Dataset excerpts
----

-- ==== Sys2Proof/Machine/Flags.lean ====
section
/-! DEFINITION. Every overflow bit and every comparison of the block: MIX overflow (spec 40_mix_word_alu.md rule R153), the
overflow-reporting MMIX variants (43_mmix_int.md rules R244 to R249), and the ternary comparisons (R157, R252, R253).
All of them are values on the response port; none of them writes `OV` or `CI` (10_state.md rule R27). -/

namespace Sys2Proof.Machine

/-- MIX overflow: the true sum leaves the 30-bit magnitudes (R153). -/
def mixOverflow (sum : Int) : Bool := decide (2 ^ 30 ≤ sum.natAbs)

/-- Unsigned overflow at width `w`: the true result is `2^w` or more (R244, R248). -/
def unsignedOverflow (w : Nat) (n : Nat) : Bool := decide (2 ^ w ≤ n)

/-- Borrow: the true difference is negative (R246). -/
def borrows {w : Nat} (a b : BitVec w) : Bool := decide (a.toNat < b.toNat)

/-- Signed overflow at width `w`: the true result is outside `MIN_W .. MAX_W` (R245, R247, R249). -/
def signedOverflow (w : Nat) (t : Int) : Bool := decide (t < -(2 ^ (w - 1)) ∨ 2 ^ (w - 1) - 1 < t)

/-- The ternary comparison of two integers (R113). -/
def compareInt (a b : Int) : Cmp := if a < b then .less else if a = b then .equal else .greater

/-- A comparison value on a result port. -/
def cmpPort (c : Cmp) : Octa := bitsPort (cmpCode c)

end Sys2Proof.Machine
end

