/-- R166, R167: the ten bytes of a double word shifted, zeros in, each word with its own sign. -/
def Obligations.MixDoubleShifts : Prop :=
  ∀ (s : State) (hi lo : MixWord) (n : BitVec 12), s.Live →
    (HasOpcode (.mxShld hi lo n) 0x1C ∧ Answers (.mxShld hi lo n) s
      (pairResult hi lo fun k => if k + n.toNat ≤ 10 then dbyte hi lo (k + n.toNat) else 0)) ∧
    (HasOpcode (.mxShrd hi lo n) 0x1D ∧ Answers (.mxShrd hi lo n) s
      (pairResult hi lo fun k => if n.toNat < k then dbyte hi lo (k - n.toNat) else 0))

/-- R168, R169: the ten bytes of a double word rotated, the distance modulo 10; right by `n` is left by `10 - (n mod 10)`. -/
def Obligations.MixDoubleRotates : Prop :=
  ∀ (s : State) (hi lo : MixWord) (n : BitVec 12), s.Live →
    (HasOpcode (.mxRold hi lo n) 0x1E ∧ Answers (.mxRold hi lo n) s
      (pairResult hi lo fun k => dbyte hi lo (((k : Int) - 1 + (n.toNat % 10 : Nat)) % 10 + 1).toNat)) ∧
    (HasOpcode (.mxRord hi lo n) 0x1F ∧ Answers (.mxRord hi lo n) s
      (pairResult hi lo fun k => dbyte hi lo (((k : Int) - 1 - (n.toNat % 10 : Nat)) % 10 + 1).toNat)) ∧
    exec (.mxRord hi lo n) s = exec (.mxRold hi lo (BitVec.ofNat 12 (10 - n.toNat % 10))) s

/-- R182, R183: field extraction and insertion as commands, `CV(FieldSpec)` exactly for an invalid code. -/
def Obligations.MixFieldCommands : Prop :=
  ∀ (s : State) (w v : MixWord) (f : FieldCode), s.Live →
    (HasOpcode (.mxFget w f) 0x20 ∧
      if fieldOk f then Answers (.mxFget w f) s (result (extractNum w f)) else Raises (.mxFget w f) s .fieldSpec) ∧
    (HasOpcode (.mxFput w v f) 0x21 ∧
      if fieldOk f then Answers (.mxFput w v f) s (result (insertNum w v f)) else Raises (.mxFput w v f) s .fieldSpec)

/-! ## MIX memory (41_mix_memory.md) -/

/-- R200, R204: `MM.LOAD` answers the field of the word at `addr` modulo the size (field 5 is the word itself), `MM.DUMP` the words of the range in
order, wrapping per word; both change nothing. -/
def Obligations.MixMemoryReads : Prop :=
  ∀ (s : State) (addr : MixAddr), s.Live →
    (∀ f : FieldCode, HasOpcode (.mmLoad addr f) 0x28 ∧
      if fieldOk f then Answers (.mmLoad addr f) s (result (extractNum (mixRead s (addr.toNat % s.cfg.mixMemSize)) f))
      else Raises (.mmLoad addr f) s .fieldSpec) ∧
    Answers (.mmLoad addr 5) s (result (rawNum (mixRead s (addr.toNat % s.cfg.mixMemSize)))) ∧
    ∀ count : BitVec 13, HasOpcode (.mmDump addr count) 0x2C ∧ Answers (.mmDump addr count) s
      (resultSeq ((List.range count.toNat).map fun k => rawNum (mixRead s ((addr.toNat + k) % s.cfg.mixMemSize))))

/-- R201: `MM.STORE` puts the field into the word at `addr` modulo the size and changes no other word and no other state. -/
def Obligations.MixStore : Prop :=
  ∀ (s : State) (v : MixWord) (addr : MixAddr) (f : FieldCode), s.Live → HasOpcode (.mmStore v addr f) 0x29 ∧
    if fieldOk f then ChangesMixMem (.mmStore v addr f) s noResult fun t =>
      ∀ a, rawNum (mixRead t a) =
        if a % s.cfg.mixMemSize = addr.toNat % s.cfg.mixMemSize then insertNum (mixRead s addr.toNat) v f else rawNum (mixRead s a)
    else Raises (.mmStore v addr f) s .fieldSpec

/-- R207: after a field store the same field loads as the low `byteCount` bytes of the value, its sign only if `left = 0`; a field that
shares no byte (and not the sign) loads as before; a store with field `(4,5)` keeps the sign and the first three bytes and
makes the last two those of the value. -/
def Obligations.MixStoreThenLoad : Prop :=
  ∀ (s t : State) (v : MixWord) (addr : MixAddr) (f : FieldCode), s.Live → fieldOk f → exec (.mmStore v addr f) s = .next t →
    Answers (.mmLoad addr f) t
      (result (wordNum (decide (f.toNat / 8 = 0) && v.sign) (v.mag.toNat % 64 ^ fieldBytes f))) ∧
    (∀ g : FieldCode, fieldOk g → (f.toNat % 8 < fieldFrom g ∨ g.toNat % 8 < fieldFrom f) →
      (f.toNat / 8 = 0 → 1 ≤ g.toNat / 8) → Answers (.mmLoad addr g) t (result (extractNum (mixRead s addr.toNat) g))) ∧
    (f = 37 → (mixRead t addr.toNat).sign = (mixRead s addr.toNat).sign ∧
      (∀ k, 1 ≤ k → k ≤ 3 → mbyte (mixRead t addr.toNat) k = mbyte (mixRead s addr.toNat) k) ∧
      ∀ k, 4 ≤ k → k ≤ 5 → mbyte (mixRead t addr.toNat) k = mbyte v k)

/-- R202, R203: both loaders write word `k` of the sequence at `(start + k) mod size`, a later word winning, and change no other word
and no other state. -/
def Obligations.MixLoadImage : Prop :=
  ∀ (s : State) (start : MixAddr) (ws : List MixWord), s.Live →
    HasOpcode (.mmLoadimg start ws) 0x2B ∧ HasOpcode (.mmLoadprog start ws) 0x2A ∧
    exec (.mmLoadprog start ws) s = exec (.mmLoadimg start ws) s ∧
    ChangesMixMem (.mmLoadimg start ws) s noResult fun t =>
      (∀ k (h : k < ws.length), (∀ j, k < j → j < ws.length → (start.toNat + j) % s.cfg.mixMemSize ≠ (start.toNat + k) % s.cfg.mixMemSize) →
        mixRead t (start.toNat + k) = ws[k]) ∧
      ∀ a, (∀ k < ws.length, (start.toNat + k) % s.cfg.mixMemSize ≠ a % s.cfg.mixMemSize) → mixRead t a = mixRead s a

/-- R205, R206: `MM.CLEAR` makes every word `+0`, and the memory what it is after reset; `MM.CLRRNG` makes exactly the words of
the range `+0`. -/
def Obligations.MixClear : Prop :=
  ∀ s : State, s.Live →
    (HasOpcode .mmClear 0x2D ∧ ChangesMixMem .mmClear s noResult fun t =>
      (∀ a, mixRead t a = ⟨false, 0⟩) ∧ t.mixmem = (State.resetWith s.cfg).mixmem) ∧
    ∀ (start : MixAddr) (count : BitVec 13), HasOpcode (.mmClrrng start count) 0x2E ∧
      ChangesMixMem (.mmClrrng start count) s noResult fun t =>
        (∀ k < count.toNat, mixRead t (start.toNat + k) = ⟨false, 0⟩) ∧
        ∀ a, (∀ k < count.toNat, (start.toNat + k) % s.cfg.mixMemSize ≠ a % s.cfg.mixMemSize) → mixRead t a = mixRead s a

/-! ## MIX registers (42_mix_regfile.md) -/

/-- R220: `MR.READ` of each identifier; 9 to 15 raise `CV(RegisterIndex)`. -/
def Obligations.MixRegisterRead : Prop :=
  ∀ s : State, s.Live → (∀ id, HasOpcode (.mrRead id) 0x30) ∧
    Answers (.mrRead 0) s (result (rawNum s.regA)) ∧
    Answers (.mrRead 1) s (result (rawNum s.regX)) ∧
    (∀ k : Fin 6, Answers (.mrRead (BitVec.ofNat 4 (k.val + 2))) s (result (wordNum s.idx[k].sign s.idx[k].mag.toNat))) ∧
    Answers (.mrRead 8) s (result s.regJ.toNat) ∧
    ∀ id : BitVec 4, 9 ≤ id.toNat → Raises (.mrRead id) s .registerIndex

/-- R221: `MR.WRITE` to each identifier: `A` and `X` verbatim, an index register the sign and the low 12 magnitude bits, `J` the low
12 magnitude bits; exactly one register changes; 9 to 15 raise `CV(RegisterIndex)`. -/
def Obligations.MixRegisterWrite : Prop :=
  ∀ (s : State) (v : MixWord), s.Live → (∀ id, HasOpcode (.mrWrite v id) 0x31) ∧
    exec (.mrWrite v 0) s = .next { s with regA := v, resp := noResult } ∧
    exec (.mrWrite v 1) s = .next { s with regX := v, resp := noResult } ∧
    (∀ k : Fin 6, exec (.mrWrite v (BitVec.ofNat 4 (k.val + 2))) s =
      .next { s with idx := s.idx.set k ⟨v.sign, BitVec.ofNat 12 (v.mag.toNat % 2 ^ 12)⟩, resp := noResult }) ∧
    exec (.mrWrite v 8) s = .next { s with regJ := BitVec.ofNat 12 (v.mag.toNat % 2 ^ 12), resp := noResult } ∧
    ∀ id : BitVec 4, 9 ≤ id.toNat → Raises (.mrWrite v id) s .registerIndex

/-- R222, R223: the effective address is the base itself for index 0, else base plus offset modulo 4000, floored; the index offset is the
register's signed value, and 0 for the numbers 0 and 7. -/
def Obligations.EffectiveAddress : Prop :=
  ∀ (s : State) (base : MixAddr) (n : BitVec 3), s.Live →
    (HasOpcode (.mrEa base n) 0x32 ∧ Answers (.mrEa base n) s
      (result (if n.toNat = 0 then base.toNat else (((base.toNat : Int) + offsetOf s n.toNat) % 4000).toNat))) ∧
    (HasOpcode (.mrIdxoff n) 0x33 ∧ Answers (.mrIdxoff n) s (result (twos 32 (offsetOf s n.toNat))))

/-- R224 to R227: reading `OV` and `CI` changes neither; `MR.SETOV` and `MR.SETCI` write them, the comparison code 3 raising `CV(Operand)`. -/
def Obligations.MixFlagCommands : Prop :=
  ∀ s : State, s.Live →
    (HasOpcode .mrGetov 0x34 ∧ Answers .mrGetov s (result (flag s.ov))) ∧
    (∀ b, HasOpcode (.mrSetov b) 0x35 ∧ exec (.mrSetov b) s = .next { s with ov := b, resp := noResult }) ∧
    (HasOpcode .mrGetci 0x36 ∧
      Answers .mrGetci s (result (match s.ci with | .less => 0 | .equal => 1 | .greater => 2))) ∧
    (∀ c, HasOpcode (.mrSetci c) 0x37) ∧
    exec (.mrSetci 0) s = .next { s with ci := .less, resp := noResult } ∧
    exec (.mrSetci 1) s = .next { s with ci := .equal, resp := noResult } ∧
    exec (.mrSetci 2) s = .next { s with ci := .greater, resp := noResult } ∧
    Raises (.mrSetci 3) s .operand

/-- R228: what reading back gives after a register write (`A` and `X` bit for bit, an index register truncated with its sign, `J`
positive), that truncation is idempotent, that an indexed effective address lies in `0 .. 3999` and is base plus the index offset. -/
def Obligations.MixRegisterProperties : Prop :=
  (∀ (s t : State) (v : MixWord) (id : BitVec 4), s.Live → exec (.mrWrite v id) s = .next t →
    (id.toNat ≤ 1 → Answers (.mrRead id) t (result (rawNum v))) ∧
    (2 ≤ id.toNat → id.toNat ≤ 7 →
      Answers (.mrRead id) t (result (wordNum v.sign (v.mag.toNat % 2 ^ 12))) ∧
      exec (.mrWrite ⟨v.sign, BitVec.ofNat 30 (v.mag.toNat % 2 ^ 12)⟩ id) t = .next { t with resp := noResult }) ∧
    (id.toNat = 8 → Answers (.mrRead id) t (result (v.mag.toNat % 2 ^ 12)))) ∧
  ∀ (s : State) (base : MixAddr) (n : BitVec 3), s.Live → n.toNat ≠ 0 →
    ∃ ea < 4000, Answers (.mrEa base n) s (result ea) ∧
      ∃ off : Int, Answers (.mrIdxoff n) s (result (twos 32 off)) ∧ -4095 ≤ off ∧ off ≤ 4095 ∧ (ea : Int) = (base.toNat + off) % 4000

/-- R27: no command but `MR.WRITE` changes `A`, `X`, an index register or `J`, none but `MR.SETOV` changes `OV`, none but `MR.SETCI` changes `CI`;
`MX.ADD`, `MX.SUB` and `MX.CMP` are among those that change none. -/
def Obligations.MixRegistersWrittenOnlyByTheirCommands : Prop :=
  ∀ (i : Instr) (s t : State), exec i s = .next t →
    ((∀ v id, i ≠ .mrWrite v id) → t.regA = s.regA ∧ t.regX = s.regX ∧ t.idx = s.idx ∧ t.regJ = s.regJ) ∧
    ((∀ b, i ≠ .mrSetov b) → t.ov = s.ov) ∧ ((∀ c, i ≠ .mrSetci c) → t.ci = s.ci)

----

Return the lines above that include the string "range".

/-- R200, R204: `MM.LOAD` answers the field of the word at `addr` modulo the size (field 5 is the word itself), `MM.DUMP` the words of the range in
      (resultSeq ((List.range count.toNat).map fun k => rawNum (mixRead s ((addr.toNat + k) % s.cfg.mixMemSize))))
the range `+0`. -/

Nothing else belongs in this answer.